-- Source information follows --

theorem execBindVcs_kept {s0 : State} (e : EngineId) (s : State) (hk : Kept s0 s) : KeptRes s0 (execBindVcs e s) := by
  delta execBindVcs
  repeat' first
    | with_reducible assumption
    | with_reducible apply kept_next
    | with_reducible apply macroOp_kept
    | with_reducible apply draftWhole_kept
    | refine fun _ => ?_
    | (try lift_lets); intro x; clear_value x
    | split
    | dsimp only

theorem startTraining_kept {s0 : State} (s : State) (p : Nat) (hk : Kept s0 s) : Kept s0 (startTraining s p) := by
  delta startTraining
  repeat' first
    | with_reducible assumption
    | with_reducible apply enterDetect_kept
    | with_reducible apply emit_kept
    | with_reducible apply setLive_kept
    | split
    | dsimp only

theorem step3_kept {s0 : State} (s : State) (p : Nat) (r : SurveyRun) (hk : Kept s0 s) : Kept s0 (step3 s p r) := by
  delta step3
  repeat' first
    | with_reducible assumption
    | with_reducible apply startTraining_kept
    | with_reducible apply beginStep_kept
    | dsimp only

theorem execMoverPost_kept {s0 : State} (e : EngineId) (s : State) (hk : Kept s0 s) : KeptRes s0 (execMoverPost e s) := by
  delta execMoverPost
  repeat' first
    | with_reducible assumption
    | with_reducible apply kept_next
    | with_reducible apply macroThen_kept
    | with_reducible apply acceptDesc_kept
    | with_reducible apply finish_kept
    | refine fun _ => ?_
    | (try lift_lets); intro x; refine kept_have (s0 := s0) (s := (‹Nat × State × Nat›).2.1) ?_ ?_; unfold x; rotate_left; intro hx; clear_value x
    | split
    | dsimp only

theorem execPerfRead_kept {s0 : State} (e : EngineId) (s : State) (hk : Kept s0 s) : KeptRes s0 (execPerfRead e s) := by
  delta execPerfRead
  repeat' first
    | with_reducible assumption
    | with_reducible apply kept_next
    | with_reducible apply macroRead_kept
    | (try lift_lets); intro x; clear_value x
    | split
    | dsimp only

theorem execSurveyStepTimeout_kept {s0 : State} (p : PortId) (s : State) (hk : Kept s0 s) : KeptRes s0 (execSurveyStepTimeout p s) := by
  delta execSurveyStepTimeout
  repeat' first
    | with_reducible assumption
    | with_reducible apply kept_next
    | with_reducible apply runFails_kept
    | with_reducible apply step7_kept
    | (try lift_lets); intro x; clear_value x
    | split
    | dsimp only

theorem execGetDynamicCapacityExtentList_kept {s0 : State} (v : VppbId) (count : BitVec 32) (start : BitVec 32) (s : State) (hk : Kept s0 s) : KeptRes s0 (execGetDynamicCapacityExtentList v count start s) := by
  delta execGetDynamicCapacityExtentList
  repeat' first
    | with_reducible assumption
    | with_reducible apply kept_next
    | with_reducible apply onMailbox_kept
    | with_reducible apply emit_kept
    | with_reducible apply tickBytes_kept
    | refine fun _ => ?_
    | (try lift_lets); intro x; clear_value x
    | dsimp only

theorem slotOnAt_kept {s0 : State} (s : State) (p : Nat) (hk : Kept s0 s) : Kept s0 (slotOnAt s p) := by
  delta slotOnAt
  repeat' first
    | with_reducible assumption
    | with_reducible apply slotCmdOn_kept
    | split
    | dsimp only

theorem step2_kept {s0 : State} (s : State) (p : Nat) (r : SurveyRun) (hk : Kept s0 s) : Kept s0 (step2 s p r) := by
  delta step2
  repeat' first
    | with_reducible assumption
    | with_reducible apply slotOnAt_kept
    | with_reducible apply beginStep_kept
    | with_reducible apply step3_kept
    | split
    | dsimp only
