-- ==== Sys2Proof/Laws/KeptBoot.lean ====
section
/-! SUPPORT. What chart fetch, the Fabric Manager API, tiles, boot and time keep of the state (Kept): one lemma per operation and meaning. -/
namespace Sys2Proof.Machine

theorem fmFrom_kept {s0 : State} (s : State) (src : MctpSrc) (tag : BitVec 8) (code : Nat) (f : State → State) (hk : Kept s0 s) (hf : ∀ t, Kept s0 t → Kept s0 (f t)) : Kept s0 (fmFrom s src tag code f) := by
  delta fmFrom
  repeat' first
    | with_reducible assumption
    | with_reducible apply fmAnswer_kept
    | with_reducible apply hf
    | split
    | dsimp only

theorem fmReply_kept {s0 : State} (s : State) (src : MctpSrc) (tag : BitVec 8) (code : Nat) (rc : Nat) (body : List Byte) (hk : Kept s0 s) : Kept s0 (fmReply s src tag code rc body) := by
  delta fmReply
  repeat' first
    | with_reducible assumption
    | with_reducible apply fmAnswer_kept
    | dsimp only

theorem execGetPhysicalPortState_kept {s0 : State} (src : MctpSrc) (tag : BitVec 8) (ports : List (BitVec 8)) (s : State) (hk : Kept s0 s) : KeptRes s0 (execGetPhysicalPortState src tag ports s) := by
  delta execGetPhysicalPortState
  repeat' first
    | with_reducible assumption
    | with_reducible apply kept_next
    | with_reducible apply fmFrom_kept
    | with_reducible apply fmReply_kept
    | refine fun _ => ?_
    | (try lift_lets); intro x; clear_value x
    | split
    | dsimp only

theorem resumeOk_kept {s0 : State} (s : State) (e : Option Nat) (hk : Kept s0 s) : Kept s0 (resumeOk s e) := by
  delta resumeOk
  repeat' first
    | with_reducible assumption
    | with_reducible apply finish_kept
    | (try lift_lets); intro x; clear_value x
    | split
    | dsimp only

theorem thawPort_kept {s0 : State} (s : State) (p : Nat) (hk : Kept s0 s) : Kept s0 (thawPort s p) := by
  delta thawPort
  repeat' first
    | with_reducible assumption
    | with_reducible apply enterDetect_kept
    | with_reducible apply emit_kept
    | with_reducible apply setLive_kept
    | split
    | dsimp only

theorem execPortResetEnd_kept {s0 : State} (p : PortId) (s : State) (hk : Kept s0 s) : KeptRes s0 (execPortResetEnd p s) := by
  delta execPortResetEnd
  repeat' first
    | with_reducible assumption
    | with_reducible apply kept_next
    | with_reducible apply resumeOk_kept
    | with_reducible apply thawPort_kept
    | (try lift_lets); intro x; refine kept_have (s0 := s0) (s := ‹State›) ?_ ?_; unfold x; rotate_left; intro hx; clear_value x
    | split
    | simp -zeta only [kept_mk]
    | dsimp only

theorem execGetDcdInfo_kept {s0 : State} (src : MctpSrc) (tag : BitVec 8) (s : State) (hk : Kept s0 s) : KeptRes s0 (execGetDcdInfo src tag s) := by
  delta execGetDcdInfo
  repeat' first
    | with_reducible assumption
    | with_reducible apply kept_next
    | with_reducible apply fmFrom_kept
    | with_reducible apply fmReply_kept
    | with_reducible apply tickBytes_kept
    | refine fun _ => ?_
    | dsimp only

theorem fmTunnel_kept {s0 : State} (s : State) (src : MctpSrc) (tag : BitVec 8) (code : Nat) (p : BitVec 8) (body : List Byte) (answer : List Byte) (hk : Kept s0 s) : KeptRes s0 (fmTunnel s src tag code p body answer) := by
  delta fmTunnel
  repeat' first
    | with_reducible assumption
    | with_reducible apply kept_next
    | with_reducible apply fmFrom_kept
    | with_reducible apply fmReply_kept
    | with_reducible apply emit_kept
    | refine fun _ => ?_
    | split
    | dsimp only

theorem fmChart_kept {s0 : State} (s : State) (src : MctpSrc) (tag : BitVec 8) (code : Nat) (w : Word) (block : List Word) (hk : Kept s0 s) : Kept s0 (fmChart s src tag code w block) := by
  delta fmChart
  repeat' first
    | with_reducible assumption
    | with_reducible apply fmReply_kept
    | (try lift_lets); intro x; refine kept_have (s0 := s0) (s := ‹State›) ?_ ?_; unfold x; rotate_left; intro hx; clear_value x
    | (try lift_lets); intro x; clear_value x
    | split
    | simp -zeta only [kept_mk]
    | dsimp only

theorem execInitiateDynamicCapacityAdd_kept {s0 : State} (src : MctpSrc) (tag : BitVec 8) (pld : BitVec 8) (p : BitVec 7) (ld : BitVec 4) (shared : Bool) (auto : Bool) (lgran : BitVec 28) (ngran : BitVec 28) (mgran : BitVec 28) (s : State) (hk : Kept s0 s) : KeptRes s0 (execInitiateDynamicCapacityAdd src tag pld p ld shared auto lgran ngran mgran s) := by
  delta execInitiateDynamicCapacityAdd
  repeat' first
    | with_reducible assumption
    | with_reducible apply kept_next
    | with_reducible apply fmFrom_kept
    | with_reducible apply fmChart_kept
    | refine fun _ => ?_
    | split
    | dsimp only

-- Source information concluded --

- Your goal: From the records above, repeat exactly the lines from the one with "delta thawPort" through the one with "block) := by", both included.

- Response box:
  delta thawPort
  repeat' first
    | with_reducible assumption
    | with_reducible apply enterDetect_kept
    | with_reducible apply emit_kept
    | with_reducible apply setLive_kept
    | split
    | dsimp only

theorem execPortResetEnd_kept {s0 : State} (p : PortId) (s : State) (hk : Kept s0 s) : KeptRes s0 (execPortResetEnd p s) := by
  delta execPortResetEnd
  repeat' first
    | with_reducible assumption
    | with_reducible apply kept_next
    | with_reducible apply resumeOk_kept
    | with_reducible apply thawPort_kept
    | (try lift_lets); intro x; refine kept_have (s0 := s0) (s := ‹State›) ?_ ?_; unfold x; rotate_left; intro hx; clear_value x
    | split
    | simp -zeta only [kept_mk]
    | dsimp only

theorem execGetDcdInfo_kept {s0 : State} (src : MctpSrc) (tag : BitVec 8) (s : State) (hk : Kept s0 s) : KeptRes s0 (execGetDcdInfo src tag s) := by
  delta execGetDcdInfo
  repeat' first
    | with_reducible assumption
    | with_reducible apply kept_next
    | with_reducible apply fmFrom_kept
    | with_reducible apply fmReply_kept
    | with_reducible apply tickBytes_kept
    | refine fun _ => ?_
    | dsimp only

theorem fmTunnel_kept {s0 : State} (s : State) (src : MctpSrc) (tag : BitVec 8) (code : Nat) (p : BitVec 8) (body : List Byte) (answer : List Byte) (hk : Kept s0 s) : KeptRes s0 (fmTunnel s src tag code p body answer) := by
  delta fmTunnel
  repeat' first
    | with_reducible assumption
    | with_reducible apply kept_next
    | with_reducible apply fmFrom_kept
    | with_reducible apply fmReply_kept
    | with_reducible apply emit_kept
    | refine fun _ => ?_
    | split
    | dsimp only

theorem fmChart_kept {s0 : State} (s : State) (src : MctpSrc) (tag : BitVec 8) (code : Nat) (w : Word) (block : List Word) (hk : Kept s0 s) : Kept s0 (fmChart s src tag code w block) := by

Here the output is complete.